(DATASET ENTRIES):

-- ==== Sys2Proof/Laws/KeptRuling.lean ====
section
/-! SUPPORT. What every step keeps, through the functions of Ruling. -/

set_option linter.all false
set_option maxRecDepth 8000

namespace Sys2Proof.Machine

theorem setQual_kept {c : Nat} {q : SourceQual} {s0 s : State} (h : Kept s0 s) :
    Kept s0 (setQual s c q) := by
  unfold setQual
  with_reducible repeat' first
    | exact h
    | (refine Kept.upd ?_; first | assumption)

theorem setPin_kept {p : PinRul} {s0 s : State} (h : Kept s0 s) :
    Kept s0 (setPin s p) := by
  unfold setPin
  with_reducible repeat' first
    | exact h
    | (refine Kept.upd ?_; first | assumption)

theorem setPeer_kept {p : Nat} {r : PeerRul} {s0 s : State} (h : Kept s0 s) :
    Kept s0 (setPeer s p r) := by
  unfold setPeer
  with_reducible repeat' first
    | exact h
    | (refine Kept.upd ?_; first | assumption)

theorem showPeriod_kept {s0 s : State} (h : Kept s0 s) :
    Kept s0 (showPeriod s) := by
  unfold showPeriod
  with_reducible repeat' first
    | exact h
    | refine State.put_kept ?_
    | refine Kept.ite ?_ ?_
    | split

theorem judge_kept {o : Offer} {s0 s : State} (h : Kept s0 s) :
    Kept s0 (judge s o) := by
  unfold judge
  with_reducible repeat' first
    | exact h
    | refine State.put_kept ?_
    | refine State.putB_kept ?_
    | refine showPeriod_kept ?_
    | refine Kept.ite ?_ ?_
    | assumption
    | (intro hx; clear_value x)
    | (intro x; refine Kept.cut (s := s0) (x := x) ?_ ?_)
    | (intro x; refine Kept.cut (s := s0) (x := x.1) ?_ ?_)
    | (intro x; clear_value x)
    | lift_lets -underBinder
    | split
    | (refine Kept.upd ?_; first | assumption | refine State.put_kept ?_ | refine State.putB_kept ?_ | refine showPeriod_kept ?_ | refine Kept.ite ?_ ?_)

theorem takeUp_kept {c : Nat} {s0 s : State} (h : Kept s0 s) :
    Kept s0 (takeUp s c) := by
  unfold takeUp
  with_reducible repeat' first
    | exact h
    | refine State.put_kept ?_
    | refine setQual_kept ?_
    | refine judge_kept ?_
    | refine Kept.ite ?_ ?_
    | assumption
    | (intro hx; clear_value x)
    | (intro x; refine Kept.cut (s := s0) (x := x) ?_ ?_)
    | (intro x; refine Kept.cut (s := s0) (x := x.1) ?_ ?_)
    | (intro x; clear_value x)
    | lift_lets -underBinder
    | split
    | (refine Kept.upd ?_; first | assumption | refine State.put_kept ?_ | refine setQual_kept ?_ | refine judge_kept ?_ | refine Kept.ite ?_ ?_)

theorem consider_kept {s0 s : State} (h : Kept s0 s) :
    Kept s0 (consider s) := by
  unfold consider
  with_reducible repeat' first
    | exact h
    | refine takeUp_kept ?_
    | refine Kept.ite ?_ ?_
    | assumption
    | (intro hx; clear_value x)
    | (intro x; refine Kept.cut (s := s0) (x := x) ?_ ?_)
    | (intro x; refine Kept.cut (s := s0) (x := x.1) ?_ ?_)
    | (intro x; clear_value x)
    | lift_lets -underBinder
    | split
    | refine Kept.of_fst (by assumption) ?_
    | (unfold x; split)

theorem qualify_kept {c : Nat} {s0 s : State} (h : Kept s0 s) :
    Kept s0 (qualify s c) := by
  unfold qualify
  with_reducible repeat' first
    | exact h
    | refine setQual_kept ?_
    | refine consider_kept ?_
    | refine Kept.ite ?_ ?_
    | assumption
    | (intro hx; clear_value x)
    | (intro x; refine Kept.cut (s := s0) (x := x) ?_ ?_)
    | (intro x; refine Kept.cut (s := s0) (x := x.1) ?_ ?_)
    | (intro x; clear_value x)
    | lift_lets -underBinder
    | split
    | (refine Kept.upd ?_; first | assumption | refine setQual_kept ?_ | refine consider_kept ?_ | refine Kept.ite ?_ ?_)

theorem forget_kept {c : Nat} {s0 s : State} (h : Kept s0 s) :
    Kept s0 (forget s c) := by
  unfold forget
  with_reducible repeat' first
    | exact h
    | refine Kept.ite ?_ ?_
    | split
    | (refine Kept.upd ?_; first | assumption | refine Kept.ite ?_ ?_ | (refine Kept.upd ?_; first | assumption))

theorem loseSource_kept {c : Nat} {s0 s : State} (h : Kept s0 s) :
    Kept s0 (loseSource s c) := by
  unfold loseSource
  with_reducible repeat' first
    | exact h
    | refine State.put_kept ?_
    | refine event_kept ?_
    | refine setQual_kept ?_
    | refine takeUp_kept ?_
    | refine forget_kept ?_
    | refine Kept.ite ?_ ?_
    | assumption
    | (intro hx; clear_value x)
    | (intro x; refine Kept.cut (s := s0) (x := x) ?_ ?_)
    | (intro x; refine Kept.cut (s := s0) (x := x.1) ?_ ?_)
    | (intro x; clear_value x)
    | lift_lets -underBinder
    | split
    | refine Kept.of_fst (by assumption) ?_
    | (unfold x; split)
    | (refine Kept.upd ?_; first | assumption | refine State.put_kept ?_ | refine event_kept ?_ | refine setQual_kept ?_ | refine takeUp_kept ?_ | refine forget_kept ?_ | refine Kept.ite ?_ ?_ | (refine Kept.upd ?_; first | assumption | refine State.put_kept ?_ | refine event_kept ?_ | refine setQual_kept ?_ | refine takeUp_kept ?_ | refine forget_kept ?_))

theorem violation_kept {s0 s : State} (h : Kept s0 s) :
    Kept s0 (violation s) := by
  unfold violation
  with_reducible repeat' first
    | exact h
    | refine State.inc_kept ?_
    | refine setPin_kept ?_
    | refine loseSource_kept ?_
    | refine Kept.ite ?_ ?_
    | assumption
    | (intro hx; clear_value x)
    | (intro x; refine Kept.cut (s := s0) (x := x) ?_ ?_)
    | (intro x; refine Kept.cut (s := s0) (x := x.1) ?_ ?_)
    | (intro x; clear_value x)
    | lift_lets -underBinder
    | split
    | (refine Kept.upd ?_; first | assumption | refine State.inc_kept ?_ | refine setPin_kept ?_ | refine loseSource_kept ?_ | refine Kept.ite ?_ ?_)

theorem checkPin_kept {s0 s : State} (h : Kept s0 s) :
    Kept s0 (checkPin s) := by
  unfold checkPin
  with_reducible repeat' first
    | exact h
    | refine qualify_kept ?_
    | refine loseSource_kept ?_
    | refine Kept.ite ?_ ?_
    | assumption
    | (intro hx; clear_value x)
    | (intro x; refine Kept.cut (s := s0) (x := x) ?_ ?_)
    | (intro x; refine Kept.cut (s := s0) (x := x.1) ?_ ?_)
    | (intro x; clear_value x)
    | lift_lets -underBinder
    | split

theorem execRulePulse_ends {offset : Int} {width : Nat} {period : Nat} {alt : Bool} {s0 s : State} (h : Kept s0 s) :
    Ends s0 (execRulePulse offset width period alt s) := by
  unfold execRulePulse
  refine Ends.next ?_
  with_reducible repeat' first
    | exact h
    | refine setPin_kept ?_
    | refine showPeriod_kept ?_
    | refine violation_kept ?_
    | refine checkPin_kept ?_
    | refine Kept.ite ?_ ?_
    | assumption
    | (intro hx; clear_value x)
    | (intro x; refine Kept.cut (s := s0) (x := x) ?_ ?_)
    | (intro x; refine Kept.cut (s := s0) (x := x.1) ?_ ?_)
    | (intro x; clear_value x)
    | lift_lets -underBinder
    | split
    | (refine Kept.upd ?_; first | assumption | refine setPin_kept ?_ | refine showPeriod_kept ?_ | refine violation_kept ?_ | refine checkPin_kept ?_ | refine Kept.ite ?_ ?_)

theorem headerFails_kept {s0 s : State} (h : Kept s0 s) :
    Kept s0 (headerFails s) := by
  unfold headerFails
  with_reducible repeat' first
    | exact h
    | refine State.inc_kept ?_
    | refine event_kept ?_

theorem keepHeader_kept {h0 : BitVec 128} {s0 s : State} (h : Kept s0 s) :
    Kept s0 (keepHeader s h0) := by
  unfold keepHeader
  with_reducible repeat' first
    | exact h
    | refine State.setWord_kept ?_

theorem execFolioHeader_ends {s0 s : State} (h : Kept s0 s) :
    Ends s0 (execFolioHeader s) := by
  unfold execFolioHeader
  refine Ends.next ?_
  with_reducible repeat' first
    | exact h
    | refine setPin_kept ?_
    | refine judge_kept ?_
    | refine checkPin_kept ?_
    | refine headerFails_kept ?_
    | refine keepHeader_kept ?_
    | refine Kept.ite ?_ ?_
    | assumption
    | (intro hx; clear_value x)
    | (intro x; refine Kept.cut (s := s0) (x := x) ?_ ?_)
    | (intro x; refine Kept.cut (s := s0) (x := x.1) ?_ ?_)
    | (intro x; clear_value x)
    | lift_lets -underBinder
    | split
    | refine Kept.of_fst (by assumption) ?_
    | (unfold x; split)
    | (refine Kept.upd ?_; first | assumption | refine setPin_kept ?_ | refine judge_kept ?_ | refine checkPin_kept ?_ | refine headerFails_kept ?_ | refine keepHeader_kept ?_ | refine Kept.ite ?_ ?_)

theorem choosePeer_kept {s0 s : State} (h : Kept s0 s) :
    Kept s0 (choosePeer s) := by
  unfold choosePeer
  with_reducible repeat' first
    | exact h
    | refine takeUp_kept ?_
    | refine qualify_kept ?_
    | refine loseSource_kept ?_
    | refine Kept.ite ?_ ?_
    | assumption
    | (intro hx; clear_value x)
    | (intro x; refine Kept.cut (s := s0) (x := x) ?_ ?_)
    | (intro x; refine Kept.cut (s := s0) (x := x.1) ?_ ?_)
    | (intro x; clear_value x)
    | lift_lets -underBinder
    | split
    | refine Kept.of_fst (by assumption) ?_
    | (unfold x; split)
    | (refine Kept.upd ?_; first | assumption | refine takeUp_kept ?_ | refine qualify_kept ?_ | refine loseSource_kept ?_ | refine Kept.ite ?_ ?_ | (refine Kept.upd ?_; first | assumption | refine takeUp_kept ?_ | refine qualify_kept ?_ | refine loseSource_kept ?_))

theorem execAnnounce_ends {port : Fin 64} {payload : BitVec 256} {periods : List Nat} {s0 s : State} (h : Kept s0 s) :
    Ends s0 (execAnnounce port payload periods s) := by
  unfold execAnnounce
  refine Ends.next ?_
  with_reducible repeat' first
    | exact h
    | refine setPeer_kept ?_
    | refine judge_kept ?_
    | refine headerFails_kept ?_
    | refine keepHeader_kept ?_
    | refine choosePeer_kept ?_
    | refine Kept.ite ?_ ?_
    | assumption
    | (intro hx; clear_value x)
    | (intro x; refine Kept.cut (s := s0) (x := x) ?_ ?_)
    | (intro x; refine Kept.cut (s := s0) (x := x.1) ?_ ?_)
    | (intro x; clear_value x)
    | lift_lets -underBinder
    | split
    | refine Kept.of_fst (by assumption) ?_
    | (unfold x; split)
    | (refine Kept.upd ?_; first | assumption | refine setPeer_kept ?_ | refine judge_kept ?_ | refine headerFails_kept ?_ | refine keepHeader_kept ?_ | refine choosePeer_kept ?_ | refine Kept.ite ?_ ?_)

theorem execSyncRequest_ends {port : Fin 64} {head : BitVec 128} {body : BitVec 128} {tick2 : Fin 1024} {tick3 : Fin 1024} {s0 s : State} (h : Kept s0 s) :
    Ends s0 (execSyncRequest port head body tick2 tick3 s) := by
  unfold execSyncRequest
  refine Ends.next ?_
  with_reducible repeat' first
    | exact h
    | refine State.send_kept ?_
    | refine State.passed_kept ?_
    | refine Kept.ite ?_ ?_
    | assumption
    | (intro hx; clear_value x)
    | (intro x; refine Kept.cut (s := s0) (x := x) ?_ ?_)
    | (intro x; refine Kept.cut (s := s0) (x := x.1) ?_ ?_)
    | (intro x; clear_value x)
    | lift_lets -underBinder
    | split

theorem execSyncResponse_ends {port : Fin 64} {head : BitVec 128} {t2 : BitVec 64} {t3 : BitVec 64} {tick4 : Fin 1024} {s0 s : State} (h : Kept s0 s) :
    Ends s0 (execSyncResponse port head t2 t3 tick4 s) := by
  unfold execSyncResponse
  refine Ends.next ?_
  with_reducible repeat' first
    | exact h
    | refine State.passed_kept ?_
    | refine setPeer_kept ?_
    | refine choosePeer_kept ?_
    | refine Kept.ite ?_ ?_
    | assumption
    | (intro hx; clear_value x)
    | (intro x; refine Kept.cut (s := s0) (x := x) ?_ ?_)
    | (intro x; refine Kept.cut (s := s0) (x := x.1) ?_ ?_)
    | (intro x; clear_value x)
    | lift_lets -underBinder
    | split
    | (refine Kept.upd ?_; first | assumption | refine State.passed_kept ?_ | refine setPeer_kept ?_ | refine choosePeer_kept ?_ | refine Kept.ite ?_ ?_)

(DESCRIPTION OF THE TASK): Retype, exactly and with nothing added, the lines of the material above from the first through the one that contains "unfold setQual".

(OUTPUT FOR THIS EXERCISE):
-- ==== Sys2Proof/Laws/KeptRuling.lean ====
section
/-! SUPPORT. What every step keeps, through the functions of Ruling. -/

set_option linter.all false
set_option maxRecDepth 8000

namespace Sys2Proof.Machine

theorem setQual_kept {c : Nat} {q : SourceQual} {s0 s : State} (h : Kept s0 s) :
    Kept s0 (setQual s c q) := by
  unfold setQual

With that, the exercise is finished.